2. An SCR system according to claim 1, further comprising a heat storage pipe section (5), the heat storage pipe section (5) being connected in series between the cooling pipe section (3) and the catalytic reduction pipe section (4), a plurality of heat storage layers being provided within the heat storage pipe section (5).

3. SCR system according to claim 1, characterized in that the bypass pipe section (6) is fitted with a second shut-off valve (11) at its end.

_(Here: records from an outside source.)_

-- ==== Sys2Proof/Laws/KeptReset.lean ====
section
/-! SUPPORT. The operations of Reset keep the queue and the OTP areas. -/

set_option linter.unusedSimpArgs false
set_option linter.unusedTactic false
set_option linter.unreachableTactic false
set_option linter.unusedVariables false

namespace Sys2Proof.Machine
open Sys2Proof

theorem execPowerOn_kept (present : Bool) (s : State) {t : State}
    (h : execPowerOn present s = .next t) : t.kept = s.kept := by
  unfold execPowerOn at h
  injection h with h
  subst h
  simp (maxDischargeDepth := 6)

theorem execHubRstNLow_kept (ns : ℕ) (s : State) {t : State}
    (h : execHubRstNLow ns s = .next t) : t.kept = s.kept := by
  unfold execHubRstNLow at h
  injection h with h
  subst h
  simp (maxDischargeDepth := 6)

theorem execResetReq_kept (m : Mgmt) (level : ℕ) (dump : Bool) (s : State) {t : State}
    (h : execResetReq m level dump s = .next t) : t.kept = s.kept := by
  unfold execResetReq at h
  injection h with h
  subst h
  repeat' first
    | (simp (maxDischargeDepth := 6); done)
    | split
    | simp (maxDischargeDepth := 6)

theorem execRstReqWrite_kept (r : Req) (v : BitVec 32) (s : State) {t : State}
    (h : execRstReqWrite r v s = .next t) : t.kept = s.kept := by
  unfold execRstReqWrite at h
  injection h with h
  subst h
  repeat' first
    | (simp (maxDischargeDepth := 6); done)
    | split
    | simp (maxDischargeDepth := 6)

theorem execWatchdogExpiry_kept (s : State) {t : State}
    (h : execWatchdogExpiry s = .next t) : t.kept = s.kept := by
  unfold execWatchdogExpiry at h
  injection h with h
  subst h
  simp (maxDischargeDepth := 6)

theorem execSelfRefreshAck_kept (stack : ℕ) (s : State) {t : State}
    (h : execSelfRefreshAck stack s = .next t) : t.kept = s.kept := by
  unfold execSelfRefreshAck at h
  injection h with h
  subst h
  simp (maxDischargeDepth := 6)

@[simp] theorem State.loseUnwritten_kept (s : State) :
    (State.loseUnwritten s).kept = s.kept := by
  unfold State.loseUnwritten
  simp (maxDischargeDepth := 6)

@[simp] theorem State.releaseStacks_kept (s : State) (l : List ℕ) :
    (State.releaseStacks s l).kept = s.kept := by
  unfold State.releaseStacks
  simp (maxDischargeDepth := 6)

theorem execFenceTimeout_kept (s : State) {t : State}
    (h : execFenceTimeout s = .next t) : t.kept = s.kept := by
  unfold execFenceTimeout at h
  injection h with h
  subst h
  simp (maxDischargeDepth := 6)

@[simp] theorem State.sampleFuses_kept (s : State) :
    (State.sampleFuses s).kept = s.kept := by
  unfold State.sampleFuses
  repeat' first
    | (simp (maxDischargeDepth := 6); done)
    | (simp (maxDischargeDepth := 6) +zetaDelta; done)
    | with_reducible refine Eq.trans (by assumption) ?_
    | intro _
    | split
    | simp (maxDischargeDepth := 6) only [kept_ite, kept_ite_snd, kept_ite_fst, kept_ite_snd2, kept_ite_snd3]
    | with_reducible refine (kept_foldl _ ?_ _ _).trans ?_
    | with_reducible refine (kept_foldl_snd _ ?_ _ _).trans ?_
    | with_reducible refine (kept_foldl_fst _ ?_ _ _).trans ?_
    | with_reducible refine (kept_foldl_snd2 _ ?_ _ _).trans ?_
    | with_reducible refine (State.forEach_kept _ _ _ ?_).trans ?_
    | with_reducible refine (kept_snd (by assumption)).trans ?_
    | with_reducible refine (kept_snd2 (by assumption)).trans ?_
    | with_reducible refine (kept_snd3 (by assumption)).trans ?_
    | with_reducible refine (kept_fst (by assumption)).trans ?_
    | with_reducible refine kept_of_some (by assumption) ?_
    | simp (maxDischargeDepth := 6)
    | dsimp only
    | simp (maxDischargeDepth := 6) +zetaDelta

theorem execResetHoldExpiry_kept (hubPos : BitVec 3) (pkgSize : BitVec 2) (s : State) {t : State}
    (h : execResetHoldExpiry hubPos pkgSize s = .next t) : t.kept = s.kept := by
  unfold execResetHoldExpiry at h
  injection h with h
  subst h
  simp (maxDischargeDepth := 6)

@[simp] theorem State.bootRecord_kept (s : State) :
    (State.bootRecord s).kept = s.kept := by
  unfold State.bootRecord
  simp (maxDischargeDepth := 6)

@[simp] theorem State.recoveryAlarm_kept (s : State) (i : ℕ) :
    (State.recoveryAlarm s i).kept = s.kept := by
  unfold State.recoveryAlarm
  repeat' first
    | (simp (maxDischargeDepth := 6); done)
    | (simp (maxDischargeDepth := 6) +zetaDelta; done)
    | with_reducible refine Eq.trans (by assumption) ?_
    | intro _
    | split
    | simp (maxDischargeDepth := 6) only [kept_ite, kept_ite_snd, kept_ite_fst, kept_ite_snd2, kept_ite_snd3]
    | with_reducible refine (kept_foldl _ ?_ _ _).trans ?_
    | with_reducible refine (kept_foldl_snd _ ?_ _ _).trans ?_
    | with_reducible refine (kept_foldl_fst _ ?_ _ _).trans ?_
    | with_reducible refine (kept_foldl_snd2 _ ?_ _ _).trans ?_
    | with_reducible refine (kept_snd (by assumption)).trans ?_
    | with_reducible refine (kept_snd2 (by assumption)).trans ?_
    | with_reducible refine (kept_snd3 (by assumption)).trans ?_
    | with_reducible refine (kept_fst (by assumption)).trans ?_
    | with_reducible refine kept_of_some (by assumption) ?_
    | simp (maxDischargeDepth := 6)
    | dsimp only
    | simp (maxDischargeDepth := 6) +zetaDelta

@[simp] theorem State.recoverSlots_kept (s : State) :
    (State.recoverSlots s).kept = s.kept := by
  unfold State.recoverSlots
  repeat' first
    | (simp (maxDischargeDepth := 6); done)
    | (simp (maxDischargeDepth := 6) +zetaDelta; done)
    | with_reducible refine Eq.trans (by assumption) ?_
    | intro _
    | split
    | simp (maxDischargeDepth := 6) only [kept_ite, kept_ite_snd, kept_ite_fst, kept_ite_snd2, kept_ite_snd3]
    | with_reducible refine (kept_foldl _ ?_ _ _).trans ?_
    | with_reducible refine (kept_foldl_snd _ ?_ _ _).trans ?_
    | with_reducible refine (kept_foldl_fst _ ?_ _ _).trans ?_
    | with_reducible refine (kept_foldl_snd2 _ ?_ _ _).trans ?_
    | with_reducible refine (State.forEach_kept _ _ _ ?_).trans ?_
    | with_reducible refine (kept_snd (by assumption)).trans ?_
    | with_reducible refine (kept_snd2 (by assumption)).trans ?_
    | with_reducible refine (kept_snd3 (by assumption)).trans ?_
    | with_reducible refine (kept_fst (by assumption)).trans ?_
    | with_reducible refine kept_of_some (by assumption) ?_
    | simp (maxDischargeDepth := 6)
    | dsimp only
    | simp (maxDischargeDepth := 6) +zetaDelta

@[simp] theorem State.release2_kept (s : State) :
    (State.release2 s).kept = s.kept := by
  unfold State.release2
  simp (maxDischargeDepth := 6)

@[simp] theorem State.placeBacking_kept (s : State) :
    (State.placeBacking s).kept = s.kept := by
  unfold State.placeBacking
  simp (maxDischargeDepth := 6)

@[simp] theorem State.release3_kept (s : State) :
    (State.release3 s).kept = s.kept := by
  unfold State.release3
  simp (maxDischargeDepth := 6)

@[simp] theorem State.release4_kept (s : State) :
    (State.release4 s).kept = s.kept := by
  unfold State.release4
  simp (maxDischargeDepth := 6)

@[simp] theorem State.release5_kept (s : State) :
    (State.release5 s).kept = s.kept := by
  unfold State.release5
  simp (maxDischargeDepth := 6)

@[simp] theorem State.release6_kept (s : State) :
    (State.release6 s).kept = s.kept := by
  unfold State.release6
  simp (maxDischargeDepth := 6)

@[simp] theorem State.release7_kept (s : State) :
    (State.release7 s).kept = s.kept := by
  unfold State.release7
  simp (maxDischargeDepth := 6)

theorem execResetReleaseStep_kept (s : State) {t : State}
    (h : execResetReleaseStep s = .next t) : t.kept = s.kept := by
  unfold execResetReleaseStep at h
  injection h with h
  subst h
  repeat' first
    | (simp (maxDischargeDepth := 6); done)
    | split
    | simp (maxDischargeDepth := 6)

theorem execRecoveryTimeout_kept (s : State) {t : State}
    (h : execRecoveryTimeout s = .next t) : t.kept = s.kept := by
  unfold execRecoveryTimeout at h
  injection h with h
  subst h
  simp (maxDischargeDepth := 6)

theorem execRstDumpAck_kept (r : Req) (s : State) {t : State}
    (h : execRstDumpAck r s = .next t) : t.kept = s.kept := by
  unfold execRstDumpAck at h
  injection h with h
  subst h
  repeat' first
    | (simp (maxDischargeDepth := 6); done)
    | (simp (maxDischargeDepth := 6) +zetaDelta; done)
    | with_reducible refine Eq.trans (by assumption) ?_
    | intro _
    | split
    | simp (maxDischargeDepth := 6) only [kept_ite, kept_ite_snd, kept_ite_fst, kept_ite_snd2, kept_ite_snd3]
    | with_reducible refine (kept_foldl _ ?_ _ _).trans ?_
    | with_reducible refine (kept_foldl_snd _ ?_ _ _).trans ?_
    | with_reducible refine (kept_foldl_fst _ ?_ _ _).trans ?_
    | with_reducible refine (kept_foldl_snd2 _ ?_ _ _).trans ?_
    | with_reducible refine (State.regWriteMgmt_kept _ _ _ _ _ ?_).trans ?_
    | with_reducible refine (kept_snd (by assumption)).trans ?_
    | with_reducible refine (kept_snd2 (by assumption)).trans ?_
    | with_reducible refine (kept_snd3 (by assumption)).trans ?_
    | with_reducible refine (kept_fst (by assumption)).trans ?_
    | with_reducible refine kept_of_some (by assumption) ?_
    | simp (maxDischargeDepth := 6)
    | dsimp only
    | simp (maxDischargeDepth := 6) +zetaDelta

@[simp] theorem State.readDump_kept (s : State) :
    (State.readDump s).2.kept = s.kept := by
  unfold State.readDump
  simp (maxDischargeDepth := 6)

theorem execRstDumpDataRead_kept (r : Req) (s : State) {t : State}
    (h : execRstDumpDataRead r s = .next t) : t.kept = s.kept := by
  unfold execRstDumpDataRead at h
  injection h with h
  subst h
  simp (maxDischargeDepth := 6)

theorem execRstCtlWrite_kept (r : Req) (v : BitVec 32) (s : State) {t : State}
    (h : execRstCtlWrite r v s = .next t) : t.kept = s.kept := by
  unfold execRstCtlWrite at h
  injection h with h
  subst h
  simp (maxDischargeDepth := 6)

@[simp] theorem State.remaskCell_kept (s : State) (id : CellId) :
    (State.remaskCell s id).kept = s.kept := by
  unfold State.remaskCell
  simp (maxDischargeDepth := 6)

@[simp] theorem State.takeRootFault_kept (s : State) :
    (State.takeRootFault s).kept = s.kept := by
  unfold State.takeRootFault
  repeat' first
    | (simp (maxDischargeDepth := 6); done)
    | (simp (maxDischargeDepth := 6) +zetaDelta; done)
    | with_reducible refine Eq.trans (by assumption) ?_
    | intro _
    | split
    | simp (maxDischargeDepth := 6) only [kept_ite, kept_ite_snd, kept_ite_fst, kept_ite_snd2, kept_ite_snd3]
    | with_reducible refine (kept_foldl _ ?_ _ _).trans ?_
    | with_reducible refine (kept_foldl_snd _ ?_ _ _).trans ?_
    | with_reducible refine (kept_foldl_fst _ ?_ _ _).trans ?_
    | with_reducible refine (kept_foldl_snd2 _ ?_ _ _).trans ?_
    | with_reducible refine (kept_snd (by assumption)).trans ?_
    | with_reducible refine (kept_snd2 (by assumption)).trans ?_
    | with_reducible refine (kept_snd3 (by assumption)).trans ?_
    | with_reducible refine (kept_fst (by assumption)).trans ?_
    | with_reducible refine kept_of_some (by assumption) ?_
    | simp (maxDischargeDepth := 6)
    | dsimp only
    | simp (maxDischargeDepth := 6) +zetaDelta

@[simp] theorem State.cellFault_kept (s : State) (id : CellId) :
    (State.cellFault s id).kept = s.kept := by
  unfold State.cellFault
  simp (maxDischargeDepth := 6)

theorem execRemask_kept (bad : List ℕ) (s : State) {t : State}
    (h : execRemask bad s = .next t) : t.kept = s.kept := by
  unfold execRemask at h
  injection h with h
  subst h
  simp (maxDischargeDepth := 6)

end Sys2Proof.Machine
end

4. The SCR system of claim 1, wherein the fan mechanism (10) comprises a fan (101) and an air duct (102) which are communicated with each other, and the air duct (102) is sleeved outside the cooling pipe section (3).

5. SCR system according to claim 4, wherein the cooling pipe section (3) is a corrugated pipe and the air duct (102) is arranged outside the corrugated pipe.

6. SCR system according to claim 4, wherein the ends of the air duct (102) communicate with the ends of the bypass duct section (6).

7. SCR system according to claim 1, characterized in that a temperature gauge (12) and a pressure gauge (13) are also mounted on the jet mixing pipe section (2).

8. SCR system according to claim 1, wherein the end of the catalytic reduction pipe section (4) communicates with a waste heat boiler.

9. -SCR system according to claim 3, characterised in that the explosion venting valve (7), the first shut-off valve (9) and the second shut-off valve (11) are all high-temperature-resistant butterfly valves.